Next week, the ABC will broadcast The Great Climate Change Swindle, a television documentary originally produced for Channel 4 in
The ABC has said it will provide ample opportunity to debate the documentary. The issues it raises are indeed well worth debating.
The Science Show‘s Robyn Williams and others have made allegations about the declining quality of science documentaries as a genre and Swindle‘s director and writer, Martin Durkin, is no stranger to scientific controversy, having previously produced a program claiming that silicon breast implants reduce the risk of breast cancer.
The Great Climate Change Swindle‘s central claim is that we have been deceived by the climate scientists. According to Durkin, climate scientists are a bunch of self-serving careerists whose arguments have been filtered by self-interested bureaucrats and governments with agendas hostile to the developing world.
Such arguments fall into the category of ‘climate change denialism.’ Revisiting this kind of case may seem odd when the latest spin from John Howard and George W Bush suggests they have seen the error of their former denialism. Not even the Australian coal export lobby is openly denialist these days. However, what these foot-draggers still have in common is a failure to support effective international abatement measures. To this extent, they must be considered a ‘de facto denialists.’
On 31 May, Howard received a technical report on emissions trading chaired by the head of his own Department, Peter Shergold. This report advanced the debate but had at least one serious omission: it did not consider, much less make recommendations, on the matter of short or longer term emission limits for either Australia or internationally.
On receipt of the Shergold Report, Howard committed to a national emissions target by 2012. This seemed like an important back-flip, with his admission that neither emission pricing nor such limits can make sense in isolation. But Howard has resolutely refused to indicate the level of that 2012 target until after the next Federal election, pending further economic modeling.

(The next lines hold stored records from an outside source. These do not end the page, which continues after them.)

/-- A transaction under way with a prefix scanned meets the invariant. -/
theorem witness_Inv_inside : Inv (scanned [0x66, 0x90] .m32 [.operandSizeOverride] none)
    ∧ (scanned [0x66, 0x90] .m32 [.operandSizeOverride] none).atStart = false :=
  ⟨⟨by decide, by decide, by decide, by decide, by decide, by decide, by decide, by decide, by intro r h; cases h⟩, by decide⟩

/-- The invariant is met between two transactions too, and the step from there answers next. -/
theorem witness_Inv_start : Inv (start [0x66, 0x90] .m32)
    ∧ step (start [0x66, 0x90] .m32) = .next (scanned [0x66, 0x90] .m32 [.operandSizeOverride] none) :=
  ⟨⟨by decide, by decide, by decide, by decide, by decide, by decide, by decide, by decide, by intro r h; cases h⟩, rfl⟩

/-- Two buffers that hold the same instruction bytes at different places. -/
theorem witness_OwnBytes : Txn.decodeOne (Buffer.ofBytes [0x90, 0x31, 0xC0]) 1 .m64
      = .instruction ⟨.m64, [], none, .xor, .MR, [0x31], some (decodeModRM 0xC0 .m64 none), none, none,
          [.reg .eax .w32, .reg .eax .w32], .o32, 2⟩ 3
    ∧ 0 + 2 ≤ (Buffer.ofBytes [0x31, 0xC0, 0x07]).len
    ∧ (Buffer.ofBytes [0x31, 0xC0, 0x07]).mem.bytesAt 0 2 = (Buffer.ofBytes [0x90, 0x31, 0xC0]).mem.bytesAt 1 2 := by decide

end Sys2Proof.Tests
end

/-! SUPPORT. The statements of the family 10_state. Registers and families first. -/

namespace Sys2Proof.Machine

theorem familyOf_familyAt (f : Family) (w : Width) : familyOf (familyAt f w) = f := by
  cases f <;> cases w <;> rfl

theorem regWidth_familyAt (f : Family) (w : Width) : regWidth (familyAt f w) = w := by
  cases f <;> cases w <;> rfl

/-- At 8 bits a family gives its low-byte member (10_state.md R25). -/
theorem familyAt_w8_not_high (f : Family) : familyAt f .w8 ∉ [Reg.ah, .ch, .dh, .bh] := by
  cases f <;> decide

/-- Every register but the four high bytes is the member of its family of its width (10_state.md R24, R25). -/
theorem familyAt_familyOf_regWidth (r : Reg) (h : r ∉ [Reg.ah, .ch, .dh, .bh]) : familyAt (familyOf r) (regWidth r) = r := by
  cases r with
  | ah | ch | dh | bh => exact absurd (by decide) h
  | _ => rfl

theorem familyAtSize_of_width {z : OpSize} {w : Width} (h : opSizeWidth z = some w) (f : Family) :
    familyAtSize f z = familyAt f w := by
  simp only [familyAtSize, h, Option.getD_some]

/-- Settles O44: the member of a family and a width is unique, and `convert_with_size` goes through the family. -/
theorem familiesAtSize : Obligations.FamiliesAtSize := by
  intro f w r z
  refine ⟨familyOf_familyAt f w, regWidth_familyAt f w, familyAt_w8_not_high f, ?_, rfl, ?_⟩
  · rintro rfl rfl h
    exact familyAt_familyOf_regWidth r h
  · intro h
    exact ⟨familyAtSize_of_width h f, familyAtSize_of_width h (familyOf r)⟩

/-- Only at 8 bits does a REX byte change a register's name (10_state.md R23, R27). -/
theorem regName_rex_of_ne_w8 (n : BitVec 4) {w : Width} (h : w ≠ .w8) : regName n w true = regName n w false := by
  cases w with
  | w8 => exact absurd rfl h
  | w16 | w32 | w64 => rfl

theorem namedReg_of_regName {n : BitVec 4} {w : Width} {rexp : Bool} {r : Reg} (h : regName n w rexp = some r) :
    namedReg n w rexp = r := by
  simp only [namedReg, h, Option.getD_some]

/-- Settles O43: each column of the register table, read off row by row. -/
theorem registersByNumber : Obligations.RegistersByNumber :=
  ⟨by decide, by decide, by decide, by decide, by decide, fun n _ h => regName_rex_of_ne_w8 n h,
    fun _ _ _ _ h => namedReg_of_regName h⟩

end Sys2Proof.Machine

/-! ## What a buffer holds, and what a part of a transaction reads of it -/

namespace Sys2Proof.Machine

/-- The bytes `bs` stand in the buffer from offset `a` up to offset `z`. -/
structure Buffer.Holds (buf : Buffer) (a : Nat) (bs : List Byte) (z : Nat) : Prop where
  stop : z = a + bs.length
  inside : z ≤ buf.len
  bytes : buf.mem.bytesAt a bs.length = bs

namespace Buffer.Holds

variable {buf : Buffer} {a z : Nat} {bs cs : List Byte}

theorem nil (h : a ≤ buf.len) : buf.Holds a [] a := ⟨rfl, h, rfl⟩

theorem append {m : Nat} (h1 : buf.Holds a bs m) (h2 : buf.Holds m cs z) : buf.Holds a (bs ++ cs) z := by
  obtain ⟨rfl, -, hb⟩ := h1
  obtain ⟨rfl, hz, hc⟩ := h2
  exact ⟨by rw [List.length_append, Nat.add_assoc], hz, by rw [List.length_append, Memory.bytesAt_add, hb, hc]⟩

theorem split (h : buf.Holds a (bs ++ cs) z) : ∃ m, buf.Holds a bs m ∧ buf.Holds m cs z := by
  obtain ⟨hz, hi, hb⟩ := h
  rw [List.length_append] at hz hb
  rw [Memory.bytesAt_add] at hb
  obtain ⟨h1, h2⟩ := List.append_inj hb (by simp)
  exact ⟨a + bs.length, ⟨rfl, by omega, h1⟩, by omega, hi, h2⟩

/-- The place after the bytes is determined by the place before them. -/
theorem stop_unique {z' : Nat} (h : buf.Holds a bs z) (h' : buf.Holds a bs z') : z = z' := h.stop.trans h'.stop.symm

/-- What stands after a part of the bytes is the rest of them. -/
theorem rest {m : Nat} (h1 : buf.Holds a bs m) (h : buf.Holds a (bs ++ cs) z) : buf.Holds m cs z := by
  obtain ⟨m', h2, h3⟩ := h.split
  rwa [h1.stop_unique h2]

theorem byte {b : Byte} (h : buf.byte? a = some b) : buf.Holds a [b] (a + 1) := by
  obtain ⟨hl, hr⟩ := Buffer.byte?_eq_some.mp h
  exact ⟨rfl, hl, by rw [List.length_singleton, Memory.bytesAt_succ, hr, Memory.bytesAt_zero]⟩

theorem byte?_eq {b : Byte} (h : buf.Holds a (b :: bs) z) : buf.byte? a = some b := by
  obtain ⟨rfl, hi, hb⟩ := h
  rw [List.length_cons] at hi hb
  exact Buffer.byte?_eq_some.mpr ⟨by omega, (List.cons.inj hb).1⟩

This is a ‘clever’ tactic, calculated to generate over-responses from his greener critics. Such responses all too easily enable Howard to cast himself in his favoured role of ‘responsible’ economic rationalist and guardian of the national interest.
The irony is that this move is not, in fact, economically responsible. Nicholas Stern and others have argued that the costs of meeting stringent long term targets are miniscule compared with normal economic growth projected to 2050. But this conclusion has an important premise: that the policies used to abate emissions are chosen to be both cost-effective (that is, to attain these targets at least-cost) and consistent with macro-economic stability.

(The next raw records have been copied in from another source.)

-- ==== Sys2Proof/Config.lean ====
section
/-! DEFINITION. What one realisation of the AES1 engine fixes (00_scope.md R8), and the values the spec leaves
open. An opaque constant has no body a proof can see: what is proved holds whatever its value is. -/

namespace Sys2Proof

/-- `CTR_ORDER`, the byte order of the counter inside the counter block (R8, 44_ctr.md R211). -/
inductive CtrOrder where
  | be
  | le
deriving DecidableEq, Repr

/-- What the host does with a bus error response (`HOST_BUS_ERROR_ACTION`, 60_exceptions.md R262). -/
inductive HostReaction where
  | ignored
  | hostFault
deriving DecidableEq, Repr

/-- Build-time parameter `CTR_ORDER`: this hardware takes `BE` (R8). Log 10. -/
def Config.ctrOrder : CtrOrder := .be

/-- Host parameter `PAD_BYTE` (R8). Log 13. -/
def Config.padByte : Byte := 0x00

/-- `WINDOW_BYTES` (R8). -/
def Config.windowBytes : Nat := 0x200

/-- OPEN parameter `AES_BASE`, counted in windows: R8 makes the base a multiple of 0x200. Log 9. -/
opaque Config.aesBaseWindow : Nat

/-- OPEN parameter `AES_BASE`: the byte address of the register window (R8, R20). Log 9. -/
def Config.aesBase : Nat := Config.windowBytes * Config.aesBaseWindow

/-- `draw()`: the n-th value the spec leaves open, under no law (R12). Free value, log 6. -/
opaque Config.draw : Nat → Word

/-- OPEN parameter `LATENCY(op)`: finite, unbounded, it may differ per command (R8, 70_reset_and_hazards.md R303).
The n-th open value, for the operation code `op`, in host turns. Free value, log 7. -/
opaque Config.latency : Byte → Nat → Nat

/-- OPEN parameter `HOST_BUS_ERROR_ACTION`, a draw over its two values (R262). Free value, log 8. -/
opaque Config.hostBusErrorActionIsFault : Nat → Bool

end Sys2Proof
end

Costly deviations from cost-effective mitigation can occur in different ways. One is by Governments trying to ‘pick winners’ amongst technologies in the absence of rigorous assessment of their cost-effectiveness.
Other types of deviation can arise due to timing. It is important to balance the necessary urgency of taking action (beginning with the most obviously cost-effective measures), not cutting emissions too radically too soon, and not seeking sufficiently radical cuts in the medium term. As shown by Stern, if the abatement effort is left too late, the cost of reaching a sufficiently stringent target by 2050 will be greatly magnified.
In other words, immediate and urgent action is required if the long-term targets are to be met. But action must be carefully graduated over time, mindful of the best evolving scientific analysis of the relationship between atmospheric levels of greenhouse gases and climatic effects.
With no long-term emissions commitment as an anchor, Howard has left himself free to set short-term targets that are non-binding and cosmetic only: not necessarily reducing greenhouse gas emissions at all.
Howard must be held to account prior to the Federal election. He must be required to indicate the guidelines he will give his economic modelers. These guidelines must refer to precisely stated and long-term targets meaningful in terms of climate science.
As to what that long-term target should be, Howard has taken good care to smear the Stern Review and the ALP’s long-term target of 60 per cent below 1990 levels by 2050.
But precisely this latter target has been adopted in the bipartisan Bill sponsored by conservative Senator McCain and neo-conservative Senator Lieberman in the US Congress. The rival Bill of Senator Sanders et al. has a target of 80 per cent below 1990 levels by 2050. The Sanders Bill is also notable for not including additional generous subsidies to nuclear power.
Internationally, Howard is still the climate saboteur, effectively sabotaging international cooperation on averting ‘dangerous’ climate change. Putting the sectional interest of the export steaming coal industry ahead of such a critical global interest is an indefensible case of disproportionality.
Actions speak louder than words and, for Howard and Bush, ‘de facto denialism’ is not yet dead.